Do It for HER: First-Order Temporal Logic Reward Specification in Reinforcement Learning (Extended Version)
Pierriccardo Olivieri, Fausto Lasca, Alessandro Gianola, Matteo Papini
TL;DR
This work introduces Linear Temporal Logic Modulo Theories over finite traces ($\text{LTLfMT}$) to specify non-Markovian rewards in large MDPs by treating atomic predicates as first-order formulas over theories. It identifies a tractable, lookahead-free fragment and provides a practical translation to a DFA and product MDP, enabling RL in continuous domains with theories such as Non-Linear Real Arithmetic (NRA). To combat reward sparsity, the authors combine Counterfactual Experiences for Reward Machines (CRM) with Hindsight Experience Replay (HER) within the product MDP, demonstrating improved learning in parking and reacher tasks. Empirical results show CRM-HER achieves robust performance across tasks of varying complexity, highlighting the approach's potential for expressive, low-encoding reward specifications and efficient learning. The work paves the way for integrating symbolic, first-order specifications with continuous RL and suggests future extensions to hierarchical RL and formal verification.
Abstract
In this work, we propose a novel framework for the logical specification of non-Markovian rewards in Markov Decision Processes (MDPs) with large state spaces.
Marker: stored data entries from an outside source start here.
-- ==== Sys2Proof/Machine/Framer.lean ====
section
/-!
DEFINITION. The framer (R51–R61, R149, R150, R169–R173, R179, R180): packing, the ready queue and retention, the slot
scheduler, and the control message.
-/

namespace Sys2Proof.Machine

/-- Unit `x` stands before unit `u` in the ready queue: it completed earlier, or in the same cycle on a port that is not
higher (R52). -/
def TxUnit.before (x u : TxUnit) : Bool := decide (x.done < u.done) || (x.done == u.done && decide (x.port ≤ u.port))

/-- A frame of the port lies in a unit at this 66-bit block of the stream. -/
def PtpFrame.inUnit (f : PtpFrame) (u : TxUnit) (block : Nat) : Bool :=
  f.toLine && f.port == u.port && decide (u.start ≤ block) && decide (block < u.start + 236)

namespace State

/-- The port packs: CV mode, framer enabled, the port exists and is enabled (R51, R54, R74), and none of its lanes is
ordered into electrical idle (R206). -/
def packs (s : State) (p : Fin 16) : Bool :=
  s.cvMode && s.cfgOn F.FRAMER_CTRL_enable && bitOf (s.cfg F.FRAMER_PORT_EN_port_en) p
    && decide (0 < s.dp.ports[p].width) && !(s.portLanes p).any fun n => s.dp.host[n].idle

/-- The port's lanes are all up (R200). -/
def portLanesUp (s : State) (p : Fin 16) : Bool := (s.portLanes p).all fun n => s.dp.host[n].st = .up

/-- The port is up: its lanes are up, its alignment markers locked and its lanes deskewed (R200). While its lanes do not all select
the same loop it carries no traffic (R208), and is not up (DESIGN CHOICE, log entry 123). -/
def portUp (s : State) (p : Fin 16) : Bool :=
  s.dp.ports[p].amLock && s.dp.ports[p].deskew && s.portLanesUp p && !s.portMixed p

/-- Local Fault fill stands: the port packs and is not up, and so has no alignment-marker lock (R53, R200, log entry 10). -/
def lfFill (s : State) (p : Fin 16) : Bool := s.packs p && !s.portUp p

/-- The commit epoch that unit headers carry (R42, R258). -/
def epoch4 (s : State) : Nat := s.rd F.TOP_COMMIT_commit_no % 16

/-- tx_oldest_seq (R170). -/
def txOldest (s : State) : Nat :=
  match s.dp.ledger.retention with
  | [] => s.dp.ledger.txNext
  | r :: _ => if r.t1.isSome then r.seq else s.dp.ledger.txNext

/-- How many units of the queue stand before `u` (R52). -/
def queuePlace (u : TxUnit) (l : List TxUnit) : Nat := (l.takeWhile (·.before u)).length

/-- Retained units that have not been sent carry the numbers that they will take: from tx_next_seq on, in queue order. -/
def renumber (txNext : Nat) (l : List Retained) : List Retained :=
  l.zipIdx.map fun (r, k) => { r with seq := (txNext + k) % 2 ^ 18 }

/-- A completing unit that takes place `i` of the queue is written to retention at the slot of the sequence number that it
will take (R169, R170). -/
def retain (s : State) (u : TxUnit) (i : Nat) : State :=
  let q := (s.dp.ledger.txNext + s.dp.framer.ready.length) % 2 ^ 18
  let k := s.storeSlots
  let s := (s.dp.ledger.retention.filter fun r => s.dp.ledger.cap ≠ 0 ∧ r.seq % k = q % k).foldl (fun s r => s.expose r.seq) s
  let s := s.onLedger fun l =>
    let queued := l.retention.filter (·.t1.isNone)
    let new : Retained :=
      { seq := q, unit := u, t1 := none, lane := 0, count := 0, armed := false, lastStart := 0, unrec := false,
        frameT1 := none }
    { l with unrec := l.unrec.filter (· != q),
             retention := l.retention.filter (·.t1.isSome) ++ renumber l.txNext (queued.take i ++ new :: queued.drop i) }
  -- the units that stand behind it move up by one slot
  ((s.dp.ledger.retention.filter (·.t1.isNone)).drop i).foldl (fun s r => s.storeWrite false r.seq r.unit.blocks) s

/-- A unit enters the ready queue at its place. -/
def enqueue (s : State) (u : TxUnit) : State :=
  let i := queuePlace u s.dp.framer.ready
  let s := if s.dp.ledger.retryOn then s.retain u i else s
  let s := s.onFramer fun f => { f with ready := f.ready.take i ++ u :: f.ready.drop i }
  s.raiseMax F.FRAMER_QUEUE_HWM_hwm s.dp.framer.ready.length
Our approach leverages Linear Temporal Logic Modulo Theories over finite traces (LTLfMT), a more expressive extension of classical temporal logic in which predicates are first-order formulas of arbitrary first-order theories rather than simple Boolean variables. This enhanced expressiveness enables the specification of complex tasks over unstructured and heterogeneous data domains, promoting a unified and reusable framework that eliminates the need for manual predicate encoding. However, the increased expressive power of LTLfMT introduces additional theoretical and computational challenges compared to standard LTLf specifications. We address these challenges from a theoretical standpoint, identifying a fragment of LTLfMT that is tractable but sufficiently expressive for reward specification in an infinite-state-space context. From a practical perspective, we introduce a method based on reward machines and Hindsight Experience Replay (HER) to translate first-order logic specifications and address reward sparsity. We evaluate this approach to a continuous-control setting using Non-Linear Arithmetic Theory, showing that it enables natural specification of complex tasks. Experimental results show how a tailored implementation of HER is fundamental in solving tasks with complex goals.